One nice fact is that Lawrence Burst Sperry, the man who invented the aircraft autopilot, went flying in November 1916 with Mrs. Waldo Polk, whose husband was off driving an ambulance in France. They counted on the autopilot to keep them aloft, but ended up crashing naked into a bay and being found by duck hunters.

Also, if you get a zebrafish drunk and put it among sober companions, the sober ones will follow the drunk one:

Maybe something about the drunk fish’s one-on-one interactions with the other fish made the group as a whole move in the same direction.
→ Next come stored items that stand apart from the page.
-- ==== Sys2Proof/Laws/Memory.lean ====
section
/-! SUPPORT. Frame memory: every operation keeps the canonical form, and what a pixel reads as afterwards (R152). -/

namespace Sys2Proof.Machine

/-- Nothing is listed: the canonical form holds from any address. -/
@[simp] theorem Memory.wfFrom_nil (least : Nat) : Memory.wfFrom least [] = true := rfl

/-- The canonical form of a listed pixel and the rest. -/
theorem Memory.wfFrom_cons {least k : Nat} {v : Byte} {rest : Memory} :
    Memory.wfFrom least ((k, v) :: rest) = true ↔
      least ≤ k ∧ k < pixelCount ∧ v ≠ 0 ∧ Memory.wfFrom (k + 1) rest = true := by
  simp [Memory.wfFrom, and_assoc]

/-- A lower least address is met too. -/
theorem Memory.wfFrom_mono {m : Memory} {a b : Nat} (hab : a ≤ b) (h : Memory.wfFrom b m = true) :
    Memory.wfFrom a m = true := by
  cases m with
  | nil => rfl
  | cons e rest => obtain ⟨k, v⟩ := e; rw [Memory.wfFrom_cons] at h ⊢; exact ⟨by omega, h.2⟩

/-- An entry put before a memory keeps the form. -/
theorem Memory.wfFrom_put {m : Memory} {a : Nat} (v : Byte) (ha : a < pixelCount)
    (h : Memory.wfFrom (a + 1) m = true) : Memory.wfFrom a (Memory.put a v m) = true := by
  unfold Memory.put
  split
  · exact Memory.wfFrom_mono (by omega) h
  · exact Memory.wfFrom_cons.2 ⟨le_refl a, ha, ‹_›, h⟩

/-- A run of pixels written keeps the form. -/
theorem Memory.wfFrom_paintRun (g : Nat → Byte → Byte) {n a : Nat} {m : Memory} (hn : n = 0 ∨ a + n ≤ pixelCount)
    (h : Memory.wfFrom a m = true) : Memory.wfFrom a (Memory.paintRun g n a m) = true := by
  induction n generalizing a m with
  | zero => simpa [Memory.paintRun] using h
  | succ n ih =>
    have hb : a < pixelCount ∧ (n = 0 ∨ a + 1 + n ≤ pixelCount) := by omega
    cases m with
    | nil => exact Memory.wfFrom_put _ hb.1 (ih hb.2 rfl)
    | cons e rest =>
      obtain ⟨k, v⟩ := e
      have hk := Memory.wfFrom_cons.1 h
      simp only [Memory.paintRun]
      split
      · subst k; exact Memory.wfFrom_put _ hb.1 (ih hb.2 hk.2.2.2)
      · exact Memory.wfFrom_put _ hb.1 (ih hb.2 (Memory.wfFrom_cons.2 ⟨by omega, hk.2⟩))

/-- Pixels written from an address on keep the form. -/
theorem Memory.wfFrom_paint (g : Nat → Byte → Byte) {least a n : Nat} {m : Memory} (hl : least ≤ a)
    (h : Memory.wfFrom least m = true) : Memory.wfFrom least (Memory.paint g a n m) = true := by
  have hn : min n (pixelCount - a) = 0 ∨ a + min n (pixelCount - a) ≤ pixelCount := by omega
  induction m generalizing least with
  | nil => exact Memory.wfFrom_mono hl (Memory.wfFrom_paintRun g hn rfl)
  | cons e rest ih =>
    obtain ⟨k, v⟩ := e
    have hk := Memory.wfFrom_cons.1 h
    simp only [Memory.paint]
    split
    · exact Memory.wfFrom_cons.2 ⟨hk.1, hk.2.1, hk.2.2.1, ih (by omega) hk.2.2.2⟩
    · exact Memory.wfFrom_mono hl
        (Memory.wfFrom_paintRun g hn (Memory.wfFrom_cons.2 ⟨by omega, hk.2⟩))

/-- A rectangle written keeps frame memory canonical. -/
theorem Memory.wf_paintRows (g : Nat → Byte → Byte) (x width rows y : Nat) {m : Memory} (h : Memory.wf m = true) :
    Memory.wf (Memory.paintRows g x width rows y m) = true := by
  induction rows generalizing y m with
  | zero => exact h
  | succ rows ih => exact ih _ (Memory.wfFrom_paint g (Nat.zero_le _) h)

/-- The cleared frame memory is canonical. -/
theorem Memory.wf_nil : Memory.wf [] = true := rfl

/-- A pixel below the least listed one reads as 0. -/
theorem Memory.read_below {m : Memory} {a b : Nat} (h : Memory.wfFrom a m = true) (hb : b < a) :
    Memory.read m b = 0 := by
  induction m generalizing a with
  | nil => rfl
  | cons e rest ih =>
    obtain ⟨k, v⟩ := e
    have hk := Memory.wfFrom_cons.1 h
    simp only [Memory.read, if_neg (show k ≠ b by omega)]
    exact ih hk.2.2.2 (by omega)

/-- What a pixel reads as with an entry put before the rest. -/
theorem Memory.read_put {m : Memory} {a : Nat} (v : Byte) (h : Memory.wfFrom (a + 1) m = true) (b : Nat) :
    Memory.read (Memory.put a v m) b = if b = a then v else Memory.read m b := by
  unfold Memory.put
  by_cases hv : v = 0
  · simp only [hv, if_true]
    split
    · subst b; exact Memory.read_below h (Nat.lt_succ_self a)
    · rfl
  · simp only [hv, if_false, Memory.read, eq_comm]

/-- What a pixel reads as after a run is written. -/
theorem Memory.read_paintRun (g : Nat → Byte → Byte) {n a : Nat} {m : Memory} (hn : n = 0 ∨ a + n ≤ pixelCount)
    (h : Memory.wfFrom a m = true) (b : Nat) :
    Memory.read (Memory.paintRun g n a m) b =
      if a ≤ b ∧ b < a + n then g b (Memory.read m b) else Memory.read m b := by
  induction n generalizing a m with
  | zero => simp [Memory.paintRun, show ¬(a ≤ b ∧ b < a) by omega]
  | succ n ih =>
    have hb : a < pixelCount ∧ (n = 0 ∨ a + 1 + n ≤ pixelCount) := by omega
    cases m with
    | nil =>
      simp only [Memory.paintRun]
      rw [Memory.read_put _ (Memory.wfFrom_paintRun g hb.2 rfl), ih hb.2 rfl]
      by_cases hab : b = a
      · subst b; simp [Memory.read]
      · simp only [hab, if_false, show (a + 1 ≤ b ∧ b < a + 1 + n) ↔ (a ≤ b ∧ b < a + (n + 1)) by omega]
    | cons e rest =>
      obtain ⟨k, v⟩ := e
      have hk := Memory.wfFrom_cons.1 h
      simp only [Memory.paintRun]
      split
      · subst k
        rw [Memory.read_put _ (Memory.wfFrom_paintRun g hb.2 hk.2.2.2), ih hb.2 hk.2.2.2]
        by_cases hab : b = a
        · subst b; simp [Memory.read]
        · simp only [hab, if_false, Memory.read, if_neg (Ne.symm hab),
            show (a + 1 ≤ b ∧ b < a + 1 + n) ↔ (a ≤ b ∧ b < a + (n + 1)) by omega]
      · have hw : Memory.wfFrom (a + 1) ((k, v) :: rest) = true := Memory.wfFrom_cons.2 ⟨by omega, hk.2⟩
        rw [Memory.read_put _ (Memory.wfFrom_paintRun g hb.2 hw), ih hb.2 hw]
        by_cases hab : b = a
        · subst b
          simp [Memory.read_below hw (Nat.lt_succ_self _)]
        · simp only [hab, if_false, show (a + 1 ≤ b ∧ b < a + 1 + n) ↔ (a ≤ b ∧ b < a + (n + 1)) by omega]

/-- What a pixel reads as after pixels are written from an address on: those written and in frame memory change, every
other reads as before. -/
theorem Memory.read_paint (g : Nat → Byte → Byte) {a n : Nat} {m : Memory} {least : Nat} (hl : least ≤ a)
    (h : Memory.wfFrom least m = true) (b : Nat) :
    Memory.read (Memory.paint g a n m) b =
      if a ≤ b ∧ b < a + n ∧ b < pixelCount then g b (Memory.read m b) else Memory.read m b := by
  have hn : min n (pixelCount - a) = 0 ∨ a + min n (pixelCount - a) ≤ pixelCount := by omega
  have hr : (a ≤ b ∧ b < a + min n (pixelCount - a)) ↔ (a ≤ b ∧ b < a + n ∧ b < pixelCount) := by omega
  induction m generalizing least with
  | nil => simp only [Memory.paint]; rw [Memory.read_paintRun g hn rfl]; simp only [hr]
  | cons e rest ih =>
    obtain ⟨k, v⟩ := e
    have hk := Memory.wfFrom_cons.1 h
    simp only [Memory.paint]
    split
    · simp only [Memory.read]
      by_cases hkb : k = b
      · subst k
        simp only [if_true]
        rw [if_neg (by omega)]
      · simp only [hkb, if_false]; exact ih (by omega) hk.2.2.2
    · have hw : Memory.wfFrom a ((k, v) :: rest) = true := Memory.wfFrom_cons.2 ⟨by omega, hk.2⟩
      rw [Memory.read_paintRun g hn hw]; simp only [hr]

/-- What a pixel reads as after rows are written: a pixel outside every row reads as before. -/
theorem Memory.read_paintRows_outside (g : Nat → Byte → Byte) (x width rows y : Nat) {m : Memory}
    (h : Memory.wf m = true) (b : Nat)
    (hb : ∀ r, y ≤ r → r < y + rows → ¬(pixelNumber x r ≤ b ∧ b < pixelNumber x r + width)) :
    Memory.read (Memory.paintRows g x width rows y m) b = Memory.read m b := by
  induction rows generalizing y m with
  | zero => rfl
  | succ rows ih =>
    simp only [Memory.paintRows]
    rw [ih (y + 1) (Memory.wfFrom_paint g (Nat.zero_le _) h) (fun r h1 h2 => hb r (by omega) (by omega)),
      Memory.read_paint g (Nat.zero_le _) h, if_neg]
    intro hc; exact hb y (le_refl y) (by omega) ⟨hc.1, hc.2.1⟩

end Sys2Proof.Machine
end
Or maybe the sober fish looked at their non-sober tankmate and saw a leader. “It is likely,” Porfiri says, that the drunk fish’s uninhibited behavior “is perceived as a boldness trait, thus imparting a high social status.” As they followed the drunk fish, the sober ones also sped up to keep pace, swimming roughly a third faster than they would have otherwise.

The very drunkest zebrafish, though, lost their leader status. Fish that had been exposed to the highest alcohol concentration began to lag behind the rest of the group, following instead of steering. Since higher alcohol doses have “sedative effects,” Porfiri says, the drunkest fish slow down and start to display “sluggishness in response to the rest of the group.”